• [YOUR TASK]: Below are several records. Retype exactly those lines running from the one with "def State.supplyUv (s" through the one with "else F.GD_STAT_VDRV_UV) true", end lines included, and no others.

[Collected data]
>>
/-- A short circuit is detected, at the end of the blanking at the earliest (R332, R333, R336, R339, R343). -/
def State.shortCircuit (s : State) (n : Nat) (sw : Sw) : State :=
  let on := (s.gate (chanNo n sw)).on
  if !s.gdOn n sw || !s.flag (scEnFld n sw) || !on || s.gdState n sw != GdState.normal then s
  else
  let blank := s.get (match sw with | .low => F.GD_LEGn_SC_LS_BLANK n | .high => F.GD_LEGn_SC_HS_BLANK n)
  let s := s.runAfter (s.gate (chanNo n sw)).cmdAt (blank * 20)
  if s.bypassLeg n then
    let s1 := s.setFlag (scFlagFld n sw) true
    s1.raise { code := 0x0A07, cls := 1, scope := .leg n, kind := 1, inst := chanInst n sw }
  else if s.gdState n (otherSw sw) = GdState.softoff then s.shootLeg n
  else
    let s1 := s.setFlag (scFlagFld n sw) true
    let s2 := s1.setGd n sw GdState.softoff
    let pr := s2.l1Count n sw 0x0A01 0
    let s3 := pr.1
    let esc := pr.2
    s3.modGate n sw fun g => { g with escalate := esc }

/-- The gate has reached the off level, SOFT × 0.25 µs after the soft turn-off began (R332, R335, R336, R339). -/
def State.softEnd (s : State) (n : Nat) (sw : Sw) : State :=
  if s.gdState n sw != GdState.softoff then s
  else
    let soft := s.get (match sw with | .low => F.GD_LEGn_SC_LS_SOFT n | .high => F.GD_LEGn_SC_HS_SOFT n)
    let s := s.runAfter (s.gate (chanNo n sw)).since (soft * 250)
    let g := s.gate (chanNo n sw)
    let s1 := s.setGate (chanNo n sw) { g with escalate := false, l2esc := false, shoot := false }
    let s2 := s1.endCause 0x0A01 (chanInst n sw)
    let s3 :=
      if g.escalate then s2.escalate n sw
      else if g.l2esc then s2.setGd n sw GdState.escal
      else if g.shoot && !g.persists then (s2.waitEdge n sw).setGd n sw GdState.normal
      else s2.setGd n sw GdState.wait
    if s3.get (F.GD_LEGn_STAT_L2_CAUSE n) = 3 && s3.l2Ended n then (s3.endCause 0x0A05 n).endCause 0x0A06 n else s3

/-- The block has released the switch: the channel's own FC2 raises are released (R472). -/
def State.releaseChan (s : State) (n : Nat) (sw : Sw) : State :=
  s.releaseOwn fun c => (c.code == 0x0A01 || c.code == 0x0A02 || c.code == 0x0A03) && c.inst == chanInst n sw

/-- The cause that persists: its code and tag (R335). -/
def GateSt.persistent (g : GateSt) : Nat × Nat :=
  if g.uvBs then (0x0A02, 0) else if g.uvVdrv then (0x0A03, 1) else (0x0A03, 2)

/-- The WAIT timer expires, WAIT × 10 µs after it started (R335). -/
def State.waitExpiry (s : State) (n : Nat) (sw : Sw) : State :=
  if s.gdState n sw != GdState.wait then s
  else
    let s := s.runAfter (s.gate (chanNo n sw)).since (s.get (F.GD_LEGn_CFG_WAIT n) * 10000)
    let g := s.gate (chanNo n sw)
    if g.persists then
      let pr := s.l1Count n sw g.persistent.1 g.persistent.2
      let s1 := pr.1
      let esc := pr.2
      if esc then s1.escalate n sw else s1.modGate n sw fun g => { g with since := s1.sys.up }
    else
      let s1 := (s.waitEdge n sw).setGd n sw GdState.normal
      s1.releaseChan n sw

/-- Bootstrap undervoltage of a high side outside CHARGE (R329, R343). -/
def State.bootUv (s : State) (n : Nat) : State :=
  if !s.gdOn n .high || s.gdState n .high = GdState.charge || (s.gate (chanNo n .high)).uvBs then s
  else
    let s1 := s.setFlag (F.GD_LEGn_STAT_UV_BS n) true
    let s2 := s1.modGate n .high fun g => { g with uvBs := true }
    if s2.bypassLeg n then s2.bypassUv n .high 0 else s2.l1Fault n .high 0x0A02 0

/-- The FC3 of an escalation has its cause ended once nothing of the channel persists. -/
def State.escEnd (s : State) (n : Nat) (sw : Sw) : State :=
  if (s.gate (chanNo n sw)).persists then s else s.endCause 0x0A04 (chanInst n sw)

/-- VB − VS reaches BS_UV + 0.5 V: CHARGE ends, and so does a bootstrap cause (R328, R329, R343). -/
def State.bootCharged (s : State) (n : Nat) : State :=
  if !s.gdOn n .high then s
  else
    let s1 := s.modGate n .high fun g => { g with uvBs := false }
    let s2 := (s1.endCause 0x0A02 (chanInst n .high)).endCause 0x0A08 (chanInst n .high)
    let s3 := s2.escEnd n .high
    if s3.gdState n .high = GdState.charge then s3.setGd n .high GdState.normal else s3

/-- The bootstrap was not charged within 10 ms of the leg's first RUN (R328, R343). -/
def State.chargeTimeout (s : State) (n : Nat) : State :=
  if !s.gdOn n .high || s.gdState n .high != GdState.charge || (s.gate (chanNo n .high)).uvBs then s
  else match (s.gateLeg n).runAt with
  | none => s
  | some t =>
    let s := s.runUp (t + msTicks 10)
    let s1 := s.setFlag (F.GD_LEGn_STAT_BS_TMO n) true
    let s2 := s1.modGate n .high fun g => { g with uvBs := true }
    if s2.bypassLeg n then s2.bypassUv n .high 0 else s2.l1Fault n .high 0x0A02 0

/-- VDRV (tag 1) or VNEG (tag 2) undervoltage: an L1 fault of every low side (R330, R343). -/
def State.supplyUv (s : State) (vneg : Bool) : State :=
  let any := (List.range 6).any fun n => s.gdOn n .low
  if !any || s.flag (if vneg then F.GD_STAT_VNEG_UV else F.GD_STAT_VDRV_UV) then s
  else
    let s1 := s.setFlag (if vneg then F.GD_STAT_VNEG_UV else F.GD_STAT_VDRV_UV) true
    let tag := if vneg then 2 else 1
    forUpTo 6 (fun n s =>
      if !s.gdOn n .low then s
      else
        let a := s.setFlag (if vneg then F.GD_LEGn_STAT_UV_VNEG n else F.GD_LEGn_STAT_UV_VDRV n) true
        let b := a.modGate n .low fun g =>
          { g with uvVdrv := g.uvVdrv || !vneg, uvVneg := g.uvVneg || vneg }
        if b.bypassLeg n then b.bypassUv n .low tag else b.l1Fault n .low 0x0A03 tag) s1.pumps

/-- The supply is back past its end level (R330). -/
def State.supplyEnd (s : State) (vneg : Bool) : State :=
  let s1 := s.setFlag (if vneg then F.GD_STAT_VNEG_UV else F.GD_STAT_VDRV_UV) false
  let tag := if vneg then 2 else 1
  forUpTo 6 (fun n s =>
    let b := s.modGate n .low fun g => { g with uvVdrv := g.uvVdrv && vneg, uvVneg := g.uvVneg && !vneg }
    let c := (b.endCause 0x0A03 (chanInst n .low) tag).endCause 0x0A08 (chanInst n .low) tag
    c.escEnd n .low) s1.pumps

/-- The leg checks its two channels (R337, R338): not on a bypass leg (R343). -/
def State.legChecked (s : State) (n : Nat) : Bool := s.gdOn n .low && !s.bypassLeg n

/-- INTERLOCK (R337): `first` is the switch that was already on; none when both turn-ons came within 0.5 ns. -/
def State.interlock (s : State) (n : Nat) (first : Option Sw) : State :=
  if !s.legChecked n then s
  else
    let ignore := fun (sw : Sw) (s : State) => s.modGate n sw fun g => { g with needEdge := true }
    let s1 := match first with
      | some sw => ignore (otherSw sw) s
      | none => ignore .high (ignore .low s)
    s1.l2Fault n 1 (F.GD_LEGn_STAT_INTLK n)

/-- DEADTIME (R338): the turn-on of `sw` is suppressed. -/
def State.deadtimeViol (s : State) (n : Nat) (sw : Sw) : State :=
  if !s.legChecked n || s.get (F.GD_LEGn_CFG_DT_CHK n) = 0 then s
  else
    let s1 := s.modGate n sw fun g => { g with needEdge := true }
    s1.l2Fault n 2 (F.GD_LEGn_STAT_DTV n)

/-- A sense-path self-test ends (R344): the comparator tripped after `trip` ns, or not at all, and the input stood at `mv` at
the end. It runs in an interval that began at least 1 µs ago; its result also enters the health report (R415). -/
def State.selfTest (s : State) (n : Nat) (sw : Sw) (trip : Option Nat) (mv : Nat) : State :=
  if !s.gdOn n sw || !s.flag F.GD_CTRL_INJ_EN || !s.flag (scEnFld n sw) || s.swCmd n sw then s
  else
    let k := chanNo n sw
    let g := s.gate k
    let s0 := (s.when (!g.inj) (·.runUp g.injAt)).runAfter g.cmdAt 1000
    let s1 := s0.modGate n sw fun g => { g with inj := false, injAt := s0.sys.up + s0.injPer }
    let quick := match trip with | some t => Nat.ble t 200 | none => false
    if quick && Nat.ble 200 mv && Nat.ble mv 2100 then { s1 with gd := { s1.gd with passed := setBit s1.gd.passed k true } }
    else
      let s2 := { s1 with gd := { s1.gd with failed := setBit s1.gd.failed k true } }
      let s3 := s2.setFlag (F.GD_LEGn_STAT_INJ_FAIL n) true
      s3.raise { code := 0x0A09, cls := 1, scope := .switch n sw, kind := 1, inst := chanInst n sw }

/-- GD_CMD.INJ_NOW (R344). -/
def State.injNow (s : State) : State :=
  if !s.flag F.GD_CTRL_INJ_EN then s
  else forUpTo 6 (fun n s =>
    let ask := fun (sw : Sw) (s : State) =>
      if s.gdOn n sw && s.flag (scEnFld n sw) then s.modGate n sw fun g => { g with inj := true } else s
    ask .high (ask .low s)) s

/-- A voltage in mV over a threshold in mV, in volts, as binary32. -/
def marginF32 (mv thr : Int) : Word := BitVec.ofNat 32 (f32.ofFrac (Frac.mk' (mv - thr) 1000))

/-- The margins and supply values of R345, R258 and R348, every 10 µs. -/
def State.gdPublish (s : State) (vdrv vneg : Nat) (vbs : List (BitVec 16)) : State :=
  let s := s.runUp s.gd.pubAt
  let s := { s with gd := { s.gd with pubAt := s.sys.up + pubTicks } }
  let bsUv : Nat := 10000 + 100 * s.get F.GD_SUPPLY_BS_UV
  let drvUv : Nat := 12000 + 100 * s.get F.GD_SUPPLY_VDRV_UV
  let s1 := (s.put F.GD_VDRV_VDRV vdrv).put F.GD_VDRV_VNEG vneg
  let s2 := forUpTo 6 (fun n s =>
    let en := s.gdOn n .low
    let mv := (vbs.getD n 0).toNat
    let a := s.setFlag (F.GD_LEGn_VBS_VALID n) en
    let b := a.put (F.GD_LEGn_VBS_MV n) (if en then mv else 0)
    b.setResult (1008 + n) (if en then some (marginF32 mv bsUv) else none)) s1
  s2.setResult 1014 (if s2.isHead then none else some (marginF32 vdrv drvUv))

/-- GD_CMD.CNT_CLR (R348). -/
def State.gdCntClr (s : State) : State := forUpTo 6 (fun n s => s.wr (R.GD_LEGn_CNT n) 0) s

/-- A channel leaves ESCAL once its FC3 is no longer ACTIVE (R336, R341). -/
def State.gdEscalRefresh (s : State) : State :=
  forUpTo 6 (fun n s =>
    let leave := fun (sw : Sw) (s : State) =>
      if s.gdState n sw = GdState.escal && !s.causeActive 0x0A04 (chanInst n sw) && !s.causeActive 0x0A06 n then
        let s1 := s.waitEdge n sw
        let s2 := s1.setGd n sw (match sw with | .low => GdState.normal | .high => GdState.charge)
        s2.releaseChan n sw
      else s
    leave .high (leave .low s)) s

/-! ### The commands -/

def execShortCircuit (leg : Fin 6) (sw : Sw) (s : State) : Host.Outcome State Fault Refusal :=
  .next (s.live fun s => (s.shortCircuit leg.val sw).raiseDue)

def execSoftTurnOffEnd (leg : Fin 6) (sw : Sw) (s : State) : Host.Outcome State Fault Refusal :=
  .next (s.live fun s => (s.softEnd leg.val sw).raiseDue)

def execWaitExpiry (leg : Fin 6) (sw : Sw) (s : State) : Host.Outcome State Fault Refusal :=
  .next (s.live fun s => (s.waitExpiry leg.val sw).raiseDue)

def execBootstrapUndervoltage (leg : Fin 6) (s : State) : Host.Outcome State Fault Refusal :=
  .next (s.live fun s => (s.bootUv leg.val).raiseDue)

def execBootstrapCharged (leg : Fin 6) (s : State) : Host.Outcome State Fault Refusal :=
  .next (s.live fun s => s.bootCharged leg.val)

def execChargeTimeout (leg : Fin 6) (s : State) : Host.Outcome State Fault Refusal :=
  .next (s.live fun s => (s.chargeTimeout leg.val).raiseDue)

def execVdrvUndervoltage (s : State) : Host.Outcome State Fault Refusal :=
  .next (s.live fun s => (s.supplyUv false).raiseDue)

def execVnegUndervoltage (s : State) : Host.Outcome State Fault Refusal :=
  .next (s.live fun s => (s.supplyUv true).raiseDue)

def execSupplyUvEnd (sup : Supply) (s : State) : Host.Outcome State Fault Refusal :=
  .next (s.live fun s => s.supplyEnd (sup == .vneg))

def execInterlock (leg : Fin 6) (first : Option Sw) (s : State) : Host.Outcome State Fault Refusal :=
  .next (s.live fun s => s.interlock leg.val first)

def execDeadtimeViolation (leg : Fin 6) (sw : Sw) (s : State) : Host.Outcome State Fault Refusal :=
  .next (s.live fun s => s.deadtimeViol leg.val sw)

/-- SHOOT needs both channels to detect, or one in soft turn-off (R339): both are checked for a short circuit, on a leg that
is checked and in service. -/
def execShoot (leg : Fin 6) (s : State) : Host.Outcome State Fault Refusal :=
  .next (s.live fun s => s.when (s.legChecked leg.val && s.flag (scEnFld leg.val .low) && s.flag (scEnFld leg.val .high))
    fun s => s.shootLeg leg.val)

def execSelfTest (leg : Fin 6) (sw : Sw) (trip : Option (BitVec 16)) (mv : BitVec 16) (s : State) :
    Host.Outcome State Fault Refusal :=
  .next (s.live fun s => s.selfTest leg.val sw (trip.map (·.toNat)) mv.toNat)

def execInjNow (s : State) : Host.Outcome State Fault Refusal :=
  .next (s.live fun s => s.injNow)

def execGdDeratingPublish (vdrv vneg : BitVec 16) (vbs : List (BitVec 16)) (s : State) :
    Host.Outcome State Fault Refusal :=
  .next (s.live fun s => s.gdPublish vdrv.toNat vneg.toNat vbs)

def execGdCntClr (s : State) : Host.Outcome State Fault Refusal :=
  .next (s.live fun s => s.gdCntClr)

end Sys2Proof.Machine
end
<<
• [TASK RESPONSE]:
def State.supplyUv (s : State) (vneg : Bool) : State :=
  let any := (List.range 6).any fun n => s.gdOn n .low
  if !any || s.flag (if vneg then F.GD_STAT_VNEG_UV else F.GD_STAT_VDRV_UV) then s
  else
    let s1 := s.setFlag (if vneg then F.GD_STAT_VNEG_UV else F.GD_STAT_VDRV_UV) true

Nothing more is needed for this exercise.